Another technique could be a I and Q demodulator. This demodulates a phase shifted carrier into inphase and quadrature components. If you use your applied voltage as the demodulation reference carrier, then the I and Q channels will give you the inphase and quad components. If you phase invert the reference oscillator at a low frequency rate, then the I and Q channels should be the same amplitude but opposite in sign, so you can use any amplitude differences between the two phase to change the reference frequency's phase to null the out of phase component, the minimum value being the true one. Then the problem is that of accurately measuring the amplitudes.

Frank

Dear Frank,
thx for the reply.
Indeed, in this application an accurate determination of dissipation factor (phase shift between capacitive / resisitive component or current/voltage component) is very crucial, which normally goes down to 0.001, or even 0.0001. I've been using a precision LCR meter for the measurement, and I've been quite satisfied with the measurement, but of course I wanna get away with the benchmarking tool and have my own system.
From what I understood of your post, you're more in favor of the 2nd solution. I don't understand completely the concept though.... Could you elaborate it a bit more, or maybe elaborate it with a few numbers so I have a more concrete idea?

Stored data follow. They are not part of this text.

/-- R270: a byte of the compare frame: it is compared with the new byte at the same index; at the first mismatch the index is kept
and the frame ends, and the comparison goes no further; BUF is unchanged. -/
def Obligations.CompareEndsAtTheFirstMismatch : Prop :=
  ∀ (i : Instr) (s : State) (new : Byte), i = .wireRead ∨ i = .wireReadA8 → s.frameOp .compare = encode i →
    s.phase = .frame .compare .data →
    (s.lat.code = encode .updateByte ∧ new = s.lat.data ∨
      (s.lat.code = encode .updateBlock ∨ s.lat.code = encode .updatePage) ∧ s.cur.off + s.cur.i < s.cfg.bufBytes ∧
        new = s.bufByte (s.cur.off + s.cur.i)) →
    ∃ t, exec i s = .next t ∧ t = { s with trace := t.trace, env := t.env, cur := t.cur, phase := t.phase } ∧
      t.trace = s.trace ++ [.xfer s.cfg.dummyTx s.xferAnswer.rx s.xferAnswer.ok] ∧ t.env = s.env.afterXfer s.cfg.dummyTx ∧
      (s.xferAnswer.ok = false → t.cur = s.cur ∧ t.phase = .frame .compare (.csHigh true)) ∧
      (s.xferAnswer.ok = true → s.xferAnswer.rx ≠ new →
        t.cur = { s.cur with k := s.cur.i } ∧ t.phase = .frame .compare (.csHigh false)) ∧
      (s.xferAnswer.ok = true → s.xferAnswer.rx = new →
        t.cur = { s.cur with i := s.cur.i + 1 } ∧
        t.phase = .frame .compare (if s.cur.i + 1 < s.cur.segLen then .data else .csHigh false))

/-- R128, R134, R240, R270: a data byte of a WRITE frame is s(k + i): WDATA's byte for the byte commands, BUF for the others; its
answer is discarded and BUF is unchanged. -/
def Obligations.WriteDataIsSent : Prop :=
  ∀ (i : Instr) (s : State) (b : Byte), i = .wireWrite ∨ i = .wireWriteA8 → s.frameOp .write = encode i →
    s.phase = .frame .write .data →
    (s.lat.code ∈ [encode .writeByte, encode .updateByte] ∧ b = s.lat.data ∨
      s.lat.code ∈ [encode .writeBlock, encode .writePage, encode .updateBlock, encode .updatePage] ∧
        s.cur.off + (s.cur.k + s.cur.i) < s.cfg.bufBytes ∧ b = s.bufByte (s.cur.off + (s.cur.k + s.cur.i))) →
    (s.xferAnswer.ok = true → exec i s = .next { s with
      trace := s.trace ++ [.xfer b s.xferAnswer.rx true], env := s.env.afterXfer b, cur := { s.cur with i := s.cur.i + 1 }
      phase := .frame .write (if s.cur.i + 1 < s.cur.segLen - s.cur.k then .data else .csHigh false) }) ∧
    (s.xferAnswer.ok = false → exec i s = .next { s with
      trace := s.trace ++ [.xfer b s.xferAnswer.rx false], env := s.env.afterXfer b, phase := .frame .write (.csHigh true) })

/-- R244, R245, R270, R273: after a WRITE frame, and after a compare frame that found no mismatch, the splitter advances to the next
segment, which starts where this one ended and has min(P, rem) bytes, and waits again, or the loop ends; after a compare frame
that found one at index k the command waits for the WREN and WRITE frames of the rest of the segment, from k on. In every state
that meets the invariant the next segment's PageCheck holds (R246 (e)). -/
def Obligations.SegmentLoopAdvances : Prop :=
  ∀ (i : Instr) (s : State), Inv s →
    ((i = .wireWrite ∨ i = .wireWriteA8) ∧ s.frameOp .write = encode i ∧ s.phase = .frame .write (.txnEnd false) ∨
      (i = .wireRead ∨ i = .wireReadA8) ∧ s.frameOp .compare = encode i ∧ s.phase = .frame .compare (.txnEnd false) ∧
        s.cur.k = s.cur.segLen →
      exec i s = .next { s with
        trace := s.trace ++ [.endTxn]
        cur := { s.cur with
          segAddr := s.cur.segAddr + s.cur.segLen, off := s.cur.off + s.cur.segLen, rem := s.cur.rem - s.cur.segLen
          segLen := min s.cfg.page (s.cur.rem - s.cur.segLen), k := 0, i := 0 }
        phase := if s.cur.rem = s.cur.segLen then .complete
          else .waitT0 (if s.lat.code ∈ [encode .updateByte, encode .updateBlock, encode .updatePage] then .compare else .write) }) ∧
    (i = .wireRead ∨ i = .wireReadA8 → s.frameOp .compare = encode i → s.phase = .frame .compare (.txnEnd false) →
      s.cur.k < s.cur.segLen →
      exec i s = .next { s with trace := s.trace ++ [.endTxn], phase := .waitT0 .write })

/-- R131, 93 U10: WRSR is a defined opcode, no frame of the sequencer has it as its opcode, and the model refuses its frame, which
the spec does not give, by name on every state (log 13). -/
def Obligations.WrsrIsNeverSent : Prop :=
  decodeWire 0x01 = some .wireWrsr ∧ (∀ s : State, exec .wireWrsr s = .refused .wrsrFormatNotSpecified) ∧
  (∀ (s : State) (u : FrameUse), s.frameOp u ≠ 0x01)

/-! ### Frames of the instructions: what they leave unchanged -/

/-- R31, R34, R47, R134: a step of a host command changes neither the configuration, nor BUF, nor the latched operands, nor the
holding registers, nor the host's data; only INIT changes the clock, and the trace only grows. -/
def Obligations.HostCommandsLeaveTheRest : Prop :=
  ∀ (i : Instr) (s t : State), i.space = .host → exec i s = .next t →
    t.cfg = s.cfg ∧ (∀ a, t.bufByte a = s.bufByte a) ∧ t.buf = s.buf ∧ t.lat = s.lat ∧ t.hostData = s.hostData ∧
    t.regs.addr = s.regs.addr ∧ t.regs.len = s.regs.len ∧ t.regs.wdata = s.regs.wdata ∧ t.regs.clkcfg = s.regs.clkcfg ∧
    t.env.sched = s.env.sched ∧ t.env.busFree = s.env.busFree ∧ t.env.epoch = s.env.epoch ∧
    (i ≠ .init → t.clockHz = s.clockHz) ∧ (s.phase ≠ .check → t.fault = s.fault) ∧
    (∃ l, t.trace = s.trace ++ l)

/-- R89, R134, R196 (polls do not write RDATA): a step of a wire opcode changes no register, no STATUS field but through the phase,
nothing of the configuration, the latched operands, the clock or the fault record, and no BUF byte but, for a successful
transfer of a READ_BLOCK's data phase, the one at the index i it reads into. -/
def Obligations.WireOpcodesLeaveTheRest : Prop :=
  ∀ (i : Instr) (s t : State), i.space = .wire → exec i s = .next t →
    t.cfg = s.cfg ∧ t.regs = s.regs ∧ t.fault = s.fault ∧ t.initDone = s.initDone ∧ t.clockHz = s.clockHz ∧ t.lat = s.lat ∧
    t.hostData = s.hostData ∧ t.phase ≠ .idle ∧ t.env.sched = s.env.sched ∧ t.env.busFree = s.env.busFree ∧
    t.env.epoch = s.env.epoch ∧
    (∀ a, (if s.phase = .frame .read .data ∧ s.xferAnswer.ok = true ∧ isByteCommand s.command = false
           then some s.cur.i else none) = some a → ∀ b, b ≠ a → t.bufByte b = s.bufByte b) ∧
    (¬(s.phase = .frame .read .data ∧ s.xferAnswer.ok = true ∧ isByteCommand s.command = false) →
      ∀ b, t.bufByte b = s.bufByte b)

/-- R38: READ_BYTE, READ_STATUS and IS_READY write their byte to RDATA when they complete; no other instruction, and no failed
command, changes RDATA. -/
def Obligations.RdataWriters : Prop :=
  (∀ s : State, s.phase = .complete →
    (∃ t, exec .readByte s = .next t ∧ t.regs.rdata = s.cur.d) ∧ (∃ t, exec .readStatus s = .next t ∧ t.regs.rdata = s.cur.sr) ∧
    (∃ t, exec .isReady s = .next t ∧ t.regs.rdata = s.cur.sr)) ∧
  (∀ (i : Instr) (s t : State), exec i s = .next t → t.regs.rdata ≠ s.regs.rdata →
    (i = .readByte ∨ i = .readStatus ∨ i = .isReady) ∧ s.phase = .complete ∧ t.regs.err = .none)

/-- R47: INIT sets `initDone` and `clockHz`, DEINIT clears `initDone`, STATUS.INIT reads it, and no step but these commands' and a
reset writes either. -/
def Obligations.InitDoneAndClockWriters : Prop :=
  (∀ s t : State, exec .init s = .next t →
    (s.phase = .pin → t.initDone = true) ∧
    (s.phase = .check → t.clockHz = if s.lat.clk = 0 then s.cfg.defaultClockHz else s.lat.clk)) ∧
  (∀ s t : State, exec .deinit s = .next t → s.phase = .pin → t.initDone = false) ∧
  (∀ s : State, s.statusWord.getLsbD 1 = s.initDone) ∧
  (∀ s t : State, step s = .next t → (∀ r, s.env.sched ≠ .reset :: r) → t.initDone ≠ s.initDone ∨ t.clockHz ≠ s.clockHz →
    t.lat.code = encode .init ∨ t.lat.code = encode .deinit ∧ t.clockHz = s.clockHz)

/-- R37, R38, R301: while a command runs RESULT and ERR keep the previous command's values, and a command that completes with an
error has RESULT = 0. -/
def Obligations.ResultIsHeldWhileBusy : Prop :=
  ∀ s t : State, step s = .next t → (∀ r, s.env.sched ≠ .reset :: r) →
    (t.phase ≠ .idle → t.regs.result = s.regs.result ∧ t.regs.err = s.regs.err ∧ t.regs.rdata = s.regs.rdata) ∧
    (s.phase ≠ .idle → t.phase = .idle → t.regs.err ≠ .none → t.regs.result = 0)

/-- R36, R55: the trace only grows, by at most one event a step, but for a reset. -/
def Obligations.OneEventPerStep : Prop :=
  ∀ s t : State, step s = .next t → (∀ r, s.env.sched ≠ .reset :: r) → t.trace = s.trace ∨ ∃ e, t.trace = s.trace ++ [e]

/-- R8, R340: no step changes the configuration, a reset included. -/
def Obligations.ConfigurationIsFixed : Prop :=
  ∀ s t : State, step s = .next t → t.cfg = s.cfg

/-! ### Invariants -/

/-- R9, R51, R56: the invariant holds after reset, on every valid configuration and with every environment whose responder's array,
if one is attached, and whose array before a command are in their canonical form. -/
def Obligations.InvariantHoldsAtReset : Prop :=
  Inv State.reset ∧
  ∀ (c : Config) (e : Env), c.valid = true → (∀ r, e.chip = some r → Memory.wf r.array = true) → Memory.wf e.before = true →
    Inv (State.afterReset c e)

/-- R36, R51, R81, R199, R241, R246: every step keeps the invariant: the memories' canonical form, the chip-select line in its place
at every program point (in particular high while idle and initialised, R51), a legal command at one of its own program points,
and its range within the array, BUF and one page. -/
def Obligations.InvariantIsKept : Prop :=
  ∀ s t : State, Inv s → step s = .next t → Inv t

/-- R81, R246 (e), R348: a machine that meets the invariant never stops: every step answers a next state, with no fault and no
refusal, whatever the host, the transport, the chip and the time source do. -/
def Obligations.InvariantStatesNeverStop : Prop :=
  ∀ s : State, Inv s → ∃ t, step s = .next t

/-- R126, R132, R240, R246 (f): every step keeps the wire protocol: frames are CS(0) BEGIN … CS(1) END with the fixed bus parameters
and never overlap, their first byte is one of the seven the sequencer sends, no byte follows a failed transfer, and a WRITE
frame comes directly after a complete WREN frame, with no event between them. -/
def Obligations.WireProtocolIsKept : Prop :=
  State.reset.scanOk ∧ ∀ s t : State, s.scanOk → step s = .next t → t.scanOk

/-- R46, R81: a write of a memory is read back and changes no other byte. That a memory is kept in a canonical form, strictly rising
addresses, by every write, and that two memories in that form that read alike are equal, is about the model's own representation
(log 4), which no rule gives. -/
def Obligations.MemoryIsCanonical : Prop :=
  (∀ (m : Memory) (a : Nat) (v : Byte), Memory.wf m = true → Memory.wf (m.set a v) = true) ∧
  (∀ (m : Memory) (a b : Nat) (v : Byte), (m.set a v).get? b = if b = a then some v else m.get? b) ∧
  (∀ m m' : Memory, Memory.wf m = true → Memory.wf m' = true → (∀ a, m.get? a = m'.get? a) → m = m')

/-! ### The splitter (43_write.md R244, R246) -/

/-- R246 (a) to (e): the segments of a range are contiguous from its start, with BUF offsets from 0; their lengths sum to n and lie
between 1 and P; the first has min(P − (a mod P), n) bytes; there are ceil(((a mod P) + n) / P) of them; and each satisfies
PageCheck. -/
def Obligations.SplitterSegments : Prop :=
  ∀ (c : Config) (a n : Nat), c.valid = true → 1 ≤ n → a + n ≤ c.cap →
    (∀ g, (segments c a n)[0]? = some g → g.addr = a ∧ g.off = 0 ∧ g.len = min (c.page - a % c.page) n) ∧
    (∀ (k : Nat) (g h : Segment), (segments c a n)[k]? = some g → (segments c a n)[k + 1]? = some h →
      h.addr = g.addr + g.len ∧ h.off = g.off + g.len) ∧
    ((segments c a n).map Segment.len).sum = n ∧
    (segments c a n).length = (a % c.page + n + c.page - 1) / c.page ∧
    (∀ g ∈ segments c a n, 1 ≤ g.len ∧ g.len ≤ c.page ∧ pageCheck c g.addr g.len = true)

/-! ### Whole commands -/

/-- R220, R221, R223, R353: from a CMD write of READ_BLOCK for n ≥ 1 bytes within the array and BUF, on an initialised block whose
first poll is ready and whose transfers succeed: exactly one RDSR frame and one READ frame of 1 + NADDR + n bytes go out, BUF[0 .. n−1]
hold the received bytes and the rest of BUF is unchanged, and RESULT = n. -/
def Obligations.ReadBlockRun : Prop :=
  ∀ (s : State) (a n : Nat) (t0 : Word) (ts : List Word) (p sr : Byte) (h d : List Byte) (rest : List Answer),
    s.cfg.valid = true → s.phase = .idle → s.initDone = true → s.env.busFree = true → s.env.chip = none →
    s.env.sched = [.host (.write s.cfg.hostBase (lanesOf 0x21))] →
    a = s.regs.addr.toNat → n = s.regs.len.toNat → 1 ≤ n → a + n ≤ s.cfg.cap → n ≤ s.cfg.bufBytes →
    s.env.times = t0 :: ts → s.env.answers = goodAnswers ([p, sr] ++ (h ++ d)) ++ rest →
    sr.getLsbD 0 = false → h.length = 1 + s.cfg.nAddr → d.length = n →
    ∃ t, runSteps (13 + s.cfg.nAddr + n) s = .next t ∧
      t.trace = s.trace ++ (.time t0 :: (frameEvents s.clockHz (frameBytes s.cfg .rdsr) [p, sr] ++
        frameEvents s.clockHz (frameBytes s.cfg (.read a n)) (h ++ d))) ∧
      (∀ j b, d[j]? = some b → t.bufByte j = b) ∧ (∀ j, n ≤ j → t.bufByte j = s.bufByte j) ∧
      t.regs = { s.regs with result := s.regs.len, err := .none } ∧ t.phase = .idle ∧ t.cs = .high ∧ t.fault = s.fault ∧
      t.env.answers = rest ∧ t.env.times = ts

/-- R240, R244, R245, R246 (f), R350: from a CMD write of WRITE_BLOCK for n ≥ 1 bytes within the array and BUF, on an initialised block
whose every first poll is ready and whose transfers succeed: for each segment of the split, in order, one RDSR frame, one WREN
frame and one WRITE frame of that segment's BUF bytes go out, and nothing else; BUF is unchanged and RESULT = n. -/
def Obligations.WriteBlockRun : Prop :=
  ∀ (s : State) (a n : Nat) (xs : List SegmentInput) (ts : List Word) (rest : List Answer),
    s.cfg.valid = true → s.phase = .idle → s.initDone = true → s.env.busFree = true → s.env.chip = none →
    s.env.sched = [.host (.write s.cfg.hostBase (lanesOf 0x31))] →
    a = s.regs.addr.toNat → n = s.regs.len.toNat → 1 ≤ n → a + n ≤ s.cfg.cap → n ≤ s.cfg.bufBytes →
    List.Forall₂ (fun g x => x.writeRx.length = 1 + s.cfg.nAddr + g.len ∧ x.status.getLsbD 0 = false) (segments s.cfg a n) xs →
    s.env.times = xs.map SegmentInput.time ++ ts →
    s.env.answers = goodAnswers (xs.flatMap SegmentInput.rx) ++ rest →
    ∃ k t, runSteps k s = .next t ∧
      t.trace = s.trace ++ (List.zipWith s.segmentEvents (segments s.cfg a n) xs).flatten ∧
      t.buf = s.buf ∧ t.regs = { s.regs with result := s.regs.len, err := .none } ∧ t.phase = .idle ∧ t.cs = .high ∧
      t.fault = s.fault ∧ t.env.answers = rest ∧ t.env.times = ts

thanks a lot for your help!!!
 

Besides using a dedicated phase sensitive demodulator, the complex signal vector can be extracted in digital signal processing.

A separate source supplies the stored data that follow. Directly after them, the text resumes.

-- ==== Sys2Proof/Laws/State.lean ====
section
/-! SUPPORT. One lemma per field of State per update, true by rfl, and the same for the views of a state that an update leaves
alone, so that no proof unfolds a record update. -/

namespace Sys2Proof.Machine

variable (s : State)

/-! ### goto -/

@[simp] theorem State.goto_cfg (p : Phase) : (s.goto p).cfg = s.cfg := rfl
@[simp] theorem State.goto_regs (p : Phase) : (s.goto p).regs = s.regs := rfl
@[simp] theorem State.goto_buf (p : Phase) : (s.goto p).buf = s.buf := rfl
@[simp] theorem State.goto_fault (p : Phase) : (s.goto p).fault = s.fault := rfl
@[simp] theorem State.goto_initDone (p : Phase) : (s.goto p).initDone = s.initDone := rfl
@[simp] theorem State.goto_clockHz (p : Phase) : (s.goto p).clockHz = s.clockHz := rfl
@[simp] theorem State.goto_cs (p : Phase) : (s.goto p).cs = s.cs := rfl
@[simp] theorem State.goto_phase (p : Phase) : (s.goto p).phase = p := rfl
@[simp] theorem State.goto_lat (p : Phase) : (s.goto p).lat = s.lat := rfl
@[simp] theorem State.goto_cur (p : Phase) : (s.goto p).cur = s.cur := rfl
@[simp] theorem State.goto_trace (p : Phase) : (s.goto p).trace = s.trace := rfl
@[simp] theorem State.goto_hostData (p : Phase) : (s.goto p).hostData = s.hostData := rfl
@[simp] theorem State.goto_env (p : Phase) : (s.goto p).env = s.env := rfl
@[simp] theorem State.goto_command (p : Phase) : (s.goto p).command = s.command := rfl
@[simp] theorem State.goto_cAddr (p : Phase) : (s.goto p).cAddr = s.cAddr := rfl
@[simp] theorem State.goto_cLen (p : Phase) : (s.goto p).cLen = s.cLen := rfl
@[simp] theorem State.goto_readLen (p : Phase) : (s.goto p).readLen = s.readLen := rfl
@[simp] theorem State.goto_segWait (p : Phase) : (s.goto p).segWait = s.segWait := rfl
@[simp] theorem State.goto_frameTarget (p : Phase) (u : FrameUse) : (s.goto p).frameTarget u = s.frameTarget u := by cases u <;> rfl
@[simp] theorem State.goto_frameOp (p : Phase) (u : FrameUse) : (s.goto p).frameOp u = s.frameOp u := by cases u <;> rfl
@[simp] theorem State.goto_frameAddr (p : Phase) (u : FrameUse) : (s.goto p).frameAddr u = s.frameAddr u := by cases u <;> rfl
@[simp] theorem State.goto_frameLen (p : Phase) (u : FrameUse) : (s.goto p).frameLen u = s.frameLen u := by cases u <;> rfl

/-! ### emit -/

@[simp] theorem State.emit_cfg (e : WireEvent) : (s.emit e).cfg = s.cfg := rfl
@[simp] theorem State.emit_regs (e : WireEvent) : (s.emit e).regs = s.regs := rfl
@[simp] theorem State.emit_buf (e : WireEvent) : (s.emit e).buf = s.buf := rfl
@[simp] theorem State.emit_fault (e : WireEvent) : (s.emit e).fault = s.fault := rfl
@[simp] theorem State.emit_initDone (e : WireEvent) : (s.emit e).initDone = s.initDone := rfl
@[simp] theorem State.emit_clockHz (e : WireEvent) : (s.emit e).clockHz = s.clockHz := rfl
@[simp] theorem State.emit_cs (e : WireEvent) : (s.emit e).cs = s.cs := rfl
@[simp] theorem State.emit_phase (e : WireEvent) : (s.emit e).phase = s.phase := rfl
@[simp] theorem State.emit_lat (e : WireEvent) : (s.emit e).lat = s.lat := rfl
@[simp] theorem State.emit_cur (e : WireEvent) : (s.emit e).cur = s.cur := rfl
@[simp] theorem State.emit_trace (e : WireEvent) : (s.emit e).trace = s.trace ++ [e] := rfl
@[simp] theorem State.emit_hostData (e : WireEvent) : (s.emit e).hostData = s.hostData := rfl
@[simp] theorem State.emit_env (e : WireEvent) : (s.emit e).env = s.env := rfl
@[simp] theorem State.emit_command (e : WireEvent) : (s.emit e).command = s.command := rfl
@[simp] theorem State.emit_cAddr (e : WireEvent) : (s.emit e).cAddr = s.cAddr := rfl
@[simp] theorem State.emit_cLen (e : WireEvent) : (s.emit e).cLen = s.cLen := rfl
@[simp] theorem State.emit_readLen (e : WireEvent) : (s.emit e).readLen = s.readLen := rfl
@[simp] theorem State.emit_segWait (e : WireEvent) : (s.emit e).segWait = s.segWait := rfl
@[simp] theorem State.emit_frameTarget (e : WireEvent) (u : FrameUse) : (s.emit e).frameTarget u = s.frameTarget u := by cases u <;> rfl
@[simp] theorem State.emit_frameOp (e : WireEvent) (u : FrameUse) : (s.emit e).frameOp u = s.frameOp u := by cases u <;> rfl
@[simp] theorem State.emit_frameAddr (e : WireEvent) (u : FrameUse) : (s.emit e).frameAddr u = s.frameAddr u := by cases u <;> rfl
@[simp] theorem State.emit_frameLen (e : WireEvent) (u : FrameUse) : (s.emit e).frameLen u = s.frameLen u := by cases u <;> rfl

/-! ### setEnv -/

@[simp] theorem State.setEnv_cfg (e : Env) : (s.setEnv e).cfg = s.cfg := rfl
@[simp] theorem State.setEnv_regs (e : Env) : (s.setEnv e).regs = s.regs := rfl
@[simp] theorem State.setEnv_buf (e : Env) : (s.setEnv e).buf = s.buf := rfl
@[simp] theorem State.setEnv_fault (e : Env) : (s.setEnv e).fault = s.fault := rfl
@[simp] theorem State.setEnv_initDone (e : Env) : (s.setEnv e).initDone = s.initDone := rfl
@[simp] theorem State.setEnv_clockHz (e : Env) : (s.setEnv e).clockHz = s.clockHz := rfl
@[simp] theorem State.setEnv_cs (e : Env) : (s.setEnv e).cs = s.cs := rfl
@[simp] theorem State.setEnv_phase (e : Env) : (s.setEnv e).phase = s.phase := rfl
@[simp] theorem State.setEnv_lat (e : Env) : (s.setEnv e).lat = s.lat := rfl
@[simp] theorem State.setEnv_cur (e : Env) : (s.setEnv e).cur = s.cur := rfl
@[simp] theorem State.setEnv_trace (e : Env) : (s.setEnv e).trace = s.trace := rfl
@[simp] theorem State.setEnv_hostData (e : Env) : (s.setEnv e).hostData = s.hostData := rfl
@[simp] theorem State.setEnv_env (e : Env) : (s.setEnv e).env = e := rfl
@[simp] theorem State.setEnv_command (e : Env) : (s.setEnv e).command = s.command := rfl
@[simp] theorem State.setEnv_cAddr (e : Env) : (s.setEnv e).cAddr = s.cAddr := rfl
@[simp] theorem State.setEnv_cLen (e : Env) : (s.setEnv e).cLen = s.cLen := rfl
@[simp] theorem State.setEnv_readLen (e : Env) : (s.setEnv e).readLen = s.readLen := rfl
@[simp] theorem State.setEnv_segWait (e : Env) : (s.setEnv e).segWait = s.segWait := rfl
@[simp] theorem State.setEnv_frameTarget (e : Env) (u : FrameUse) : (s.setEnv e).frameTarget u = s.frameTarget u := by cases u <;> rfl
@[simp] theorem State.setEnv_frameOp (e : Env) (u : FrameUse) : (s.setEnv e).frameOp u = s.frameOp u := by cases u <;> rfl
@[simp] theorem State.setEnv_frameAddr (e : Env) (u : FrameUse) : (s.setEnv e).frameAddr u = s.frameAddr u := by cases u <;> rfl
@[simp] theorem State.setEnv_frameLen (e : Env) (u : FrameUse) : (s.setEnv e).frameLen u = s.frameLen u := by cases u <;> rfl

But whatever method you use, e.g. pure analog or digital signal processing, the peformance of the analog frontend (e.g. voltage source, I/V converter) and a precise system calibration are essential points. Finding a reliable calibration standard isn't the easiest one. Even an air capacitor will show some dissipation by humidity influence.
 

Besides using a dedicated phase sensitive demodulator, the complex signal vector can be extracted in digital signal processing.

But whatever method you use, e.g. pure analog or digital signal processing, the peformance of the analog frontend (e.g. voltage source, I/V converter) and a precise system calibration are essential points. Finding a reliable calibration standard isn't the easiest one. Even an air capacitor will show some dissipation by humidity influence.
Hi FvM, thx for your answer.
I believe the dissipation is caused by the non-perfect nature of the capacitor :-> the existance of resistive component in the capacitor. and that's what I'm trying to find out here now -> dissipation factor (loss tangent) of the capacitor.
I'd like to have a chip that can do the job for me.

But just come back to your answer.the complex signal vector you were talking about, can you give me an example of product that can do the job?
 

A straightforward way to process the digitized measurements would be a FPGA or fast signal processor. For signal frequencies up to 1 MHz, we would e.g. use 4 MHz ADC sampling rate.